#### Problem requirements
Only one portion of the data is to be written out: from the line bearing "have hbytes : Ref.groupBytes" through the line bearing "refine ⟨rfl, fun h => (endOfText_two". Write it exactly as it appears.

**** Information

theorem shiftAll_four {s : State} (hcnt : s.gcnt = 0#3) {k0 k1 k2 k3 : Nat} (h0 : k0 < 64) (h1 : k1 < 64) (h2 : k2 < 64)
    (h3 : k3 < 64) : shiftAll [k0, k1, k2, k3] s = { appendAll (Ref.groupBytes [k0, k1, k2, k3]) s with
      grp := BitVec.ofNat 24 (k0 * 262144 + k1 * 4096 + k2 * 64 + k3), gcnt := 0#3 } := by
  have hthree : shiftAll [k0, k1, k2, k3] s = shiftAll [k3] (shiftAll [k0, k1, k2] s) := shiftAll_append [k0, k1, k2] [k3] s
  rw [hthree, shiftAll_three hcnt h0 h1 h2, shiftAll_cons, shiftIndex_of_full rfl h3]
  dsimp only
  rw [joined_ofNat, ofNat24_congr (by omega : ((((s.grp.toNat * 64 + k0) * 64 + k1) * 64 + k2) * 64 + k3) % 2 ^ 24 =
    (k0 * 262144 + k1 * 4096 + k2 * 64 + k3) % 2 ^ 24), bytesOf_congr (n := k0 * 262144 + k1 * 4096 + k2 * 64 + k3)
    (by rw [BitVec.toNat_ofNat]; omega) (Nat.le_refl 3), groupBytes_four]
  exact appendAll_withText _ s s.ipos _ _ s.micro

/-- The group after the indices of a text, as R285 assigns it. -/
def groupAfter (ks : List Nat) (g : BitVec 24) : BitVec 24 := if ks = [] then g else BitVec.ofNat 24 (Ref.lastGrp ks)

theorem groupAfter_four (k0 k1 k2 k3 : Nat) (rest : List Nat) (g : BitVec 24) :
    groupAfter (k0 :: k1 :: k2 :: k3 :: rest) g =
      groupAfter rest (BitVec.ofNat 24 (k0 * 262144 + k1 * 4096 + k2 * 64 + k3)) := by
  cases rest with
  | nil => simp [groupAfter, Ref.lastGrp]
  | cons k ks => simp [groupAfter, Ref.lastGrp]

theorem groupAfter_two (k0 k1 : Nat) (g : BitVec 24) : groupAfter [k0, k1] g = BitVec.ofNat 24 (k0 * 262144 + k1 * 4096) := by
  simp [groupAfter, Ref.lastGrp]

theorem groupAfter_three (k0 k1 k2 : Nat) (g : BitVec 24) :
    groupAfter [k0, k1, k2] g = BitVec.ofNat 24 (k0 * 262144 + k1 * 4096 + k2 * 64) := by
  simp [groupAfter, Ref.lastGrp]

/-- The bytes and the group of a text of these indices that ends as R285 allows. -/
theorem endOfText_shiftAll {ks : List Nat} (hks : ∀ k ∈ ks, k < 64) {s : State} (hcnt : s.gcnt = 0#3) {n : Nat}
    {m : StreamCtx} :
    (shiftAll ks s).gcnt.toNat = ks.length % 4 ∧
    (¬ badEnd (padCount { s with micro := m }) (ks.length % 4) →
      endOfText { shiftAll ks s with ipos := n, micro := m } = succeed { appendAll (Ref.groupBytes ks) s with
        ipos := n, grp := groupAfter ks s.grp, gcnt := (shiftAll ks s).gcnt, micro := m }) := by
  induction ks using Ref.groupBytes.induct generalizing s with
  | case1 k0 k1 k2 k3 rest ih =>
    simp only [List.forall_mem_cons] at hks
    obtain ⟨h0, h1, h2, h3, hrest⟩ := hks
    have hfour : shiftAll (k0 :: k1 :: k2 :: k3 :: rest) s = shiftAll rest (shiftAll [k0, k1, k2, k3] s) :=
      shiftAll_append [k0, k1, k2, k3] rest s
    have hmod : (k0 :: k1 :: k2 :: k3 :: rest).length % 4 = rest.length % 4 := by simp only [List.length_cons]; omega
    have hbytes : Ref.groupBytes (k0 :: k1 :: k2 :: k3 :: rest) =
      Ref.groupBytes [k0, k1, k2, k3] ++ Ref.groupBytes rest := rfl
    rw [hfour, hmod, hbytes, appendAll_append, groupAfter_four, shiftAll_four hcnt h0 h1 h2 h3]
    obtain ⟨hrem, hend⟩ := ih hrest (s := { appendAll (Ref.groupBytes [k0, k1, k2, k3]) s with
      grp := BitVec.ofNat 24 (k0 * 262144 + k1 * 4096 + k2 * 64 + k3), gcnt := 0#3 }) rfl
    refine ⟨hrem, fun h => (hend h).trans (congrArg succeed ?_)⟩
    have hmoved := appendAll_withText (Ref.groupBytes rest) (appendAll (Ref.groupBytes [k0, k1, k2, k3]) s)
      (appendAll (Ref.groupBytes [k0, k1, k2, k3]) s).ipos (BitVec.ofNat 24 (k0 * 262144 + k1 * 4096 + k2 * 64 + k3)) 0#3
      (appendAll (Ref.groupBytes [k0, k1, k2, k3]) s).micro
    dsimp only at hmoved ⊢
    rw [hmoved]
  | case2 k0 k1 k2 =>
    simp only [List.forall_mem_cons] at hks
    obtain ⟨h0, h1, h2, -⟩ := hks
    rw [shiftAll_three hcnt h0 h1 h2, show [k0, k1, k2].length % 4 = (3#3 : BitVec 3).toNat from rfl]
    refine ⟨rfl, fun h => (endOfText_three (s := { s with
      ipos := n, grp := BitVec.ofNat 24 (((s.grp.toNat * 64 + k0) * 64 + k1) * 64 + k2), gcnt := 3#3, micro := m }) h rfl).trans
      (congrArg succeed ?_)⟩
    have hvalue : (BitVec.ofNat 24 (((s.grp.toNat * 64 + k0) * 64 + k1) * 64 + k2)).toNat * 64 % 2 ^ 24 =
      (k0 * 262144 + k1 * 4096 + k2 * 64) % 2 ^ 24 := by rw [BitVec.toNat_ofNat]; omega
    dsimp only
    rw [bytesOf_congr hvalue (by decide), ofNat24_congr hvalue, groupBytes_three, groupAfter_three]
    exact appendAll_withText _ s n _ _ m
  | case3 k0 k1 =>
    simp only [List.forall_mem_cons] at hks
    obtain ⟨h0, h1, -⟩ := hks
    rw [shiftAll_two hcnt h0 h1, show [k0, k1].length % 4 = (2#3 : BitVec 3).toNat from rfl]
    refine ⟨rfl, fun h => (endOfText_two (s := { s with
      ipos := n, grp := BitVec.ofNat 24 ((s.grp.toNat * 64 + k0) * 64 + k1), gcnt := 2#3, micro := m }) h rfl).trans
      (congrArg succeed ?_)⟩
    have hvalue : (BitVec.ofNat 24 ((s.grp.toNat * 64 + k0) * 64 + k1)).toNat * 4096 % 2 ^ 24 =
      (k0 * 262144 + k1 * 4096) % 2 ^ 24 := by rw [BitVec.toNat_ofNat]; omega
    dsimp only
    rw [bytesOf_congr hvalue (by decide), ofNat24_congr hvalue, groupBytes_two, groupAfter_two]
    exact appendAll_withText _ s n _ _ m
  | case4 ks hfour hthree htwo =>
    match ks with
    | [] =>
      refine ⟨by rw [shiftAll, List.foldl_nil, hcnt]; rfl, fun h => ?_⟩
      have hfull : ¬ badEnd (padCount { s with micro := m }) s.gcnt.toNat := by rw [hcnt]; exact h
      exact endOfText_full (s := { s with ipos := n, micro := m }) hfull hcnt
    | [k] =>
      refine ⟨?_, fun h => absurd (.inr (.inl rfl)) h⟩
      rw [shiftAll_cons, shiftIndex_of_ne (by rw [hcnt]; decide) (hks k List.mem_cons_self)]
      show (s.gcnt + 1#3).toNat = 1
      rw [hcnt]
      rfl
    | [k0, k1] => exact absurd rfl (htwo k0 k1)
    | [k0, k1, k2] => exact absurd rfl (hthree k0 k1 k2)
    | k0 :: k1 :: k2 :: k3 :: rest => exact absurd rfl (hfour k0 k1 k2 k3 rest)

/-! ### DECODE_PRINT -/

theorem exec_printInstr_alphabet {c : Byte} {k : Nat} (h : Ref.indexOf c = some k) (s : State) :
    exec (printInstr c) s = .next (alphabetChar c s) := by
  have hk : Rom.b64Inv c = some k := (Ref.b64Inv_eq_indexOf c).trans h
  rw [printInstr]
  split_ifs with hupper hlower hdigit hplus hslash hpad hws
  · rfl
  · rfl
  · rfl
  · rw [hplus]; rfl
  · rw [hslash]; rfl
  all_goals rw [Rom.b64Inv, if_neg hupper, if_neg hlower, if_neg hdigit, if_neg hplus, if_neg hslash] at hk; cases hk
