-- ==== Sys2Proof/Config.lean ====
section
/-! DEFINITION. The free values: what the manual leaves open. None has a body, so a claim holds whatever they are. -/

namespace Sys2Proof

/-- DESIGN CHOICE (log 6): which of two messages of one step is taken first, where the manual lets either be and the
outcome depends on it (R106; the recipients of "zones evaluated", R36; log 22: R116, R154). The argument is the number
of such choices made before. -/
opaque Config.firstTaken : Nat → Bool

/-- DESIGN CHOICE (log 10): the raw code bits of the sample record of a channel whose raw code is absent
(chapter 12, section 12.4, names the bits and not their value). The argument is the channel. -/
opaque Config.absentRawCode : Nat → BitVec 12

/-- DESIGN CHOICE (log 11): the sticky flags reported at the moment of a soft reset that are taken after its first step
and so kept (R179: "may be taken before step 1 and cleared, or after it and kept"). The argument is the number of
free choices made before. -/
opaque Config.keptAtSoftReset : Nat → BitVec 16

/-- DESIGN CHOICE (log 21): whether the first scan after a cold reset counts for the debounce. By R95 it does, and a key
held through the cold reset is pressed at the D-th scan; by R113 and R106 that press is made D scans after the first
scan, so the first does not count. -/
opaque Config.firstScanCounts : Bool

end Sys2Proof
end

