-- ==== Sys2Proof/Machine/Step.lean ====
section
/-! DEFINITION. One step: the command at the front of the queue, or a millisecond of time. -/

namespace Sys2Proof.Machine

/-- What the block does with no command waiting (DESIGN CHOICE, log 1): one millisecond passes, unless the part is held
in cold reset. -/
def State.tick (s : State) : State := if s.held then s else { s with clockMs := s.clockMs + 1 }

/-- One step. -/
def step (s : State) : Host.Outcome State Fault Refusal :=
  match s.pending with
  | [] => .next s.tick
  | c :: rest => exec c { s with pending := rest }

/-- The state with the command that a word spells put at the front of the queue; no word spells one. -/
def State.withFetchWord (s : State) (nbits w : Nat) : State :=
  match decodeTableWord nbits w with
  | some c => { s with pending := c :: s.pending }
  | none => s

end Sys2Proof.Machine
end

********

#### Solution to this task
    have hbytes : Ref.groupBytes (k0 :: k1 :: k2 :: k3 :: rest) =
      Ref.groupBytes [k0, k1, k2, k3] ++ Ref.groupBytes rest := rfl
    rw [hfour, hmod, hbytes, appendAll_append, groupAfter_four, shiftAll_four hcnt h0 h1 h2 h3]
    obtain ⟨hrem, hend⟩ := ih hrest (s := { appendAll (Ref.groupBytes [k0, k1, k2, k3]) s with
      grp := BitVec.ofNat 24 (k0 * 262144 + k1 * 4096 + k2 * 64 + k3), gcnt := 0#3 }) rfl
    refine ⟨hrem, fun h => (hend h).trans (congrArg succeed ?_)⟩
    have hmoved := appendAll_withText (Ref.groupBytes rest) (appendAll (Ref.groupBytes [k0, k1, k2, k3]) s)
      (appendAll (Ref.groupBytes [k0, k1, k2, k3]) s).ipos (BitVec.ofNat 24 (k0 * 262144 + k1 * 4096 + k2 * 64 + k3)) 0#3
      (appendAll (Ref.groupBytes [k0, k1, k2, k3]) s).micro
    dsimp only at hmoved ⊢
    rw [hmoved]
  | case2 k0 k1 k2 =>
    simp only [List.forall_mem_cons] at hks
    obtain ⟨h0, h1, h2, -⟩ := hks
    rw [shiftAll_three hcnt h0 h1 h2, show [k0, k1, k2].length % 4 = (3#3 : BitVec 3).toNat from rfl]
    refine ⟨rfl, fun h => (endOfText_three (s := { s with
      ipos := n, grp := BitVec.ofNat 24 (((s.grp.toNat * 64 + k0) * 64 + k1) * 64 + k2), gcnt := 3#3, micro := m }) h rfl).trans
      (congrArg succeed ?_)⟩
    have hvalue : (BitVec.ofNat 24 (((s.grp.toNat * 64 + k0) * 64 + k1) * 64 + k2)).toNat * 64 % 2 ^ 24 =
      (k0 * 262144 + k1 * 4096 + k2 * 64) % 2 ^ 24 := by rw [BitVec.toNat_ofNat]; omega
    dsimp only
    rw [bytesOf_congr hvalue (by decide), ofNat24_congr hvalue, groupBytes_three, groupAfter_three]
    exact appendAll_withText _ s n _ _ m
  | case3 k0 k1 =>
    simp only [List.forall_mem_cons] at hks
    obtain ⟨h0, h1, -⟩ := hks
    rw [shiftAll_two hcnt h0 h1, show [k0, k1].length % 4 = (2#3 : BitVec 3).toNat from rfl]
    refine ⟨rfl, fun h => (endOfText_two (s := { s with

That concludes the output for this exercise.